Transcribe every record in full, keeping it exactly the same.

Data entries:
-------------------------

@[simp] theorem addResult_coreNo : (addResult regs lo hi cap ready s).2.coreNo = s.coreNo := rfl
@[simp] theorem addResult_th : (addResult regs lo hi cap ready s).2.th =
    { s.th with pend := s.th.pend ++ [{ tag := s.nextId, regs := regs, cap := cap, ready := ready, issued := s.clock.cycle, minLat := lo, maxLat := hi }] } := rfl
@[simp] theorem addResult_sq : (addResult regs lo hi cap ready s).2.sq = s.sq := rfl
@[simp] theorem addResult_hart : (addResult regs lo hi cap ready s).2.hart = s.hart := rfl
@[simp] theorem addResult_actor : (addResult regs lo hi cap ready s).2.actor = s.actor := rfl
@[simp] theorem addResult_turn : (addResult regs lo hi cap ready s).2.turn = s.turn := rfl
@[simp] theorem addResult_bundle : (addResult regs lo hi cap ready s).2.bundle = s.bundle := rfl
@[simp] theorem addResult_bundleAll : (addResult regs lo hi cap ready s).2.bundleAll = s.bundleAll := rfl
@[simp] theorem addResult_bundleNo : (addResult regs lo hi cap ready s).2.bundleNo = s.bundleNo := rfl
@[simp] theorem addResult_split : (addResult regs lo hi cap ready s).2.split = s.split := rfl
@[simp] theorem addResult_agenda : (addResult regs lo hi cap ready s).2.agenda = s.agenda := rfl
@[simp] theorem addResult_clock : (addResult regs lo hi cap ready s).2.clock = s.clock := rfl
@[simp] theorem addResult_pl : (addResult regs lo hi cap ready s).2.pl = s.pl := rfl
@[simp] theorem addResult_standby : (addResult regs lo hi cap ready s).2.standby = s.standby := rfl
@[simp] theorem addResult_swapEnd : (addResult regs lo hi cap ready s).2.swapEnd = s.swapEnd := rfl
@[simp] theorem addResult_slots : (addResult regs lo hi cap ready s).2.slots = s.slots := rfl
@[simp] theorem addResult_bankCycles : (addResult regs lo hi cap ready s).2.bankCycles = s.bankCycles := rfl
@[simp] theorem addResult_epct : (addResult regs lo hi cap ready s).2.epct = s.epct := rfl
@[simp] theorem addResult_backs : (addResult regs lo hi cap ready s).2.backs = s.backs := rfl
@[simp] theorem addResult_icache : (addResult regs lo hi cap ready s).2.icache = s.icache := rfl
@[simp] theorem addResult_icHome : (addResult regs lo hi cap ready s).2.icHome = s.icHome := rfl
@[simp] theorem addResult_cl : (addResult regs lo hi cap ready s).2.cl = s.cl := rfl
@[simp] theorem addResult_sched : (addResult regs lo hi cap ready s).2.sched = s.sched := rfl
@[simp] theorem addResult_ctxs : (addResult regs lo hi cap ready s).2.ctxs = s.ctxs := rfl
@[simp] theorem addResult_mem : (addResult regs lo hi cap ready s).2.mem = s.mem := rfl
@[simp] theorem addResult_remote : (addResult regs lo hi cap ready s).2.remote = s.remote := rfl
@[simp] theorem addResult_remoteEra : (addResult regs lo hi cap ready s).2.remoteEra = s.remoteEra := rfl
@[simp] theorem addResult_sl : (addResult regs lo hi cap ready s).2.sl = s.sl := rfl
@[simp] theorem addResult_xl : (addResult regs lo hi cap ready s).2.xl = s.xl := rfl
@[simp] theorem addResult_cp : (addResult regs lo hi cap ready s).2.cp = s.cp := rfl
@[simp] theorem addResult_win : (addResult regs lo hi cap ready s).2.win = s.win := rfl
@[simp] theorem addResult_root : (addResult regs lo hi cap ready s).2.root = s.root := rfl
@[simp] theorem addResult_ports : (addResult regs lo hi cap ready s).2.ports = s.ports := rfl
@[simp] theorem addResult_unreachable : (addResult regs lo hi cap ready s).2.unreachable = s.unreachable := rfl
@[simp] theorem addResult_heard : (addResult regs lo hi cap ready s).2.heard = s.heard := rfl
@[simp] theorem addResult_lastLost : (addResult regs lo hi cap ready s).2.lastLost = s.lastLost := rfl
@[simp] theorem addResult_syncLost : (addResult regs lo hi cap ready s).2.syncLost = s.syncLost := rfl
@[simp] theorem addResult_badPorts : (addResult regs lo hi cap ready s).2.badPorts = s.badPorts := rfl
@[simp] theorem addResult_closed : (addResult regs lo hi cap ready s).2.closed = s.closed := rfl
@[simp] theorem addResult_beat : (addResult regs lo hi cap ready s).2.beat = s.beat := rfl
@[simp] theorem addResult_ckptSet : (addResult regs lo hi cap ready s).2.ckptSet = s.ckptSet := rfl
@[simp] theorem addResult_ckpt : (addResult regs lo hi cap ready s).2.ckpt = s.ckpt := rfl
@[simp] theorem addResult_images : (addResult regs lo hi cap ready s).2.images = s.images := rfl
@[simp] theorem addResult_out : (addResult regs lo hi cap ready s).2.out = s.out := rfl
@[simp] theorem addResult_powered : (addResult regs lo hi cap ready s).2.powered = s.powered := rfl
@[simp] theorem addResult_nextId : (addResult regs lo hi cap ready s).2.nextId = s.nextId + 1 := rfl
@[simp] theorem addResult_freeCtr : (addResult regs lo hi cap ready s).2.freeCtr = s.freeCtr := rfl
@[simp] theorem addResult_number : (addResult regs lo hi cap ready s).1 = s.nextId := rfl

end

end Sys2Proof.Machine
end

-------------------------

- Solution for this problem -
@[simp] theorem addResult_coreNo : (addResult regs lo hi cap ready s).2.coreNo = s.coreNo := rfl
@[simp] theorem addResult_th : (addResult regs lo hi cap ready s).2.th =
    { s.th with pend := s.th.pend ++ [{ tag := s.nextId, regs := regs, cap := cap, ready := ready, issued := s.clock.cycle, minLat := lo, maxLat := hi }] } := rfl
@[simp] theorem addResult_sq : (addResult regs lo hi cap ready s).2.sq = s.sq := rfl
@[simp] theorem addResult_hart : (addResult regs lo hi cap ready s).2.hart = s.hart := rfl
@[simp] theorem addResult_actor : (addResult regs lo hi cap ready s).2.actor = s.actor := rfl
@[simp] theorem addResult_turn : (addResult regs lo hi cap ready s).2.turn = s.turn := rfl
@[simp] theorem addResult_bundle : (addResult regs lo hi cap ready s).2.bundle = s.bundle := rfl
@[simp] theorem addResult_bundleAll : (addResult regs lo hi cap ready s).2.bundleAll = s.bundleAll := rfl
@[simp] theorem addResult_bundleNo : (addResult regs lo hi cap ready s).2.bundleNo = s.bundleNo := rfl
@[simp] theorem addResult_split : (addResult regs lo hi cap ready s).2.split = s.split := rfl
@[simp] theorem addResult_agenda : (addResult regs lo hi cap ready s).2.agenda = s.agenda := rfl
@[simp] theorem addResult_clock : (addResult regs lo hi cap ready s).2.clock = s.clock := rfl
@[simp] theorem addResult_pl : (addResult regs lo hi cap ready s).2.pl = s.pl := rfl
@[simp] theorem addResult_standby : (addResult regs lo hi cap ready s).2.standby = s.standby := rfl
@[simp] theorem addResult_swapEnd : (addResult regs lo hi cap ready s).2.swapEnd = s.swapEnd := rfl
@[simp] theorem addResult_slots : (addResult regs lo hi cap ready s).2.slots = s.slots := rfl
@[simp] theorem addResult_bankCycles : (addResult regs lo hi cap ready s).2.bankCycles = s.bankCycles := rfl
@[simp] theorem addResult_epct : (addResult regs lo hi cap ready s).2.epct = s.epct := rfl
@[simp] theorem addResult_backs : (addResult regs lo hi cap ready s).2.backs = s.backs := rfl
@[simp] theorem addResult_icache : (addResult regs lo hi cap ready s).2.icache = s.icache := rfl
@[simp] theorem addResult_icHome : (addResult regs lo hi cap ready s).2.icHome = s.icHome := rfl
@[simp] theorem addResult_cl : (addResult regs lo hi cap ready s).2.cl = s.cl := rfl
@[simp] theorem addResult_sched : (addResult regs lo hi cap ready s).2.sched = s.sched := rfl
@[simp] theorem addResult_ctxs : (addResult regs lo hi cap ready s).2.ctxs = s.ctxs := rfl
@[simp] theorem addResult_mem : (addResult regs lo hi cap ready s).2.mem = s.mem := rfl
@[simp] theorem addResult_remote : (addResult regs lo hi cap ready s).2.remote = s.remote := rfl
@[simp] theorem addResult_remoteEra : (addResult regs lo hi cap ready s).2.remoteEra = s.remoteEra := rfl
@[simp] theorem addResult_sl : (addResult regs lo hi cap ready s).2.sl = s.sl := rfl
@[simp] theorem addResult_xl : (addResult regs lo hi cap ready s).2.xl = s.xl := rfl
@[simp] theorem addResult_cp : (addResult regs lo hi cap ready s).2.cp = s.cp := rfl
@[simp] theorem addResult_win : (addResult regs lo hi cap ready s).2.win = s.win := rfl
@[simp] theorem addResult_root : (addResult regs lo hi cap ready s).2.root = s.root := rfl
@[simp] theorem addResult_ports : (addResult regs lo hi cap ready s).2.ports = s.ports := rfl
@[simp] theorem addResult_unreachable : (addResult regs lo hi cap ready s).2.unreachable = s.unreachable := rfl
@[simp] theorem addResult_heard : (addResult regs lo hi cap ready s).2.heard = s.heard := rfl
@[simp] theorem addResult_lastLost : (addResult regs lo hi cap ready s).2.lastLost = s.lastLost := rfl
@[simp] theorem addResult_syncLost : (addResult regs lo hi cap ready s).2.syncLost = s.syncLost := rfl
@[simp] theorem addResult_badPorts : (addResult regs lo hi cap ready s).2.badPorts = s.badPorts := rfl
@[simp] theorem addResult_closed : (addResult regs lo hi cap ready s).2.closed = s.closed := rfl
@[simp] theorem addResult_beat : (addResult regs lo hi cap ready s).2.beat = s.beat := rfl
@[simp] theorem addResult_ckptSet : (addResult regs lo hi cap ready s).2.ckptSet = s.ckptSet := rfl
@[simp] theorem addResult_ckpt : (addResult regs lo hi cap ready s).2.ckpt = s.ckpt := rfl
@[simp] theorem addResult_images : (addResult regs lo hi cap ready s).2.images = s.images := rfl
@[simp] theorem addResult_out : (addResult regs lo hi cap ready s).2.out = s.out := rfl
@[simp] theorem addResult_powered : (addResult regs lo hi cap ready s).2.powered = s.powered := rfl
@[simp] theorem addResult_nextId : (addResult regs lo hi cap ready s).2.nextId = s.nextId + 1 := rfl
@[simp] theorem addResult_freeCtr : (addResult regs lo hi cap ready s).2.freeCtr = s.freeCtr := rfl
@[simp] theorem addResult_number : (addResult regs lo hi cap ready s).1 = s.nextId := rfl

end

end Sys2Proof.Machine
end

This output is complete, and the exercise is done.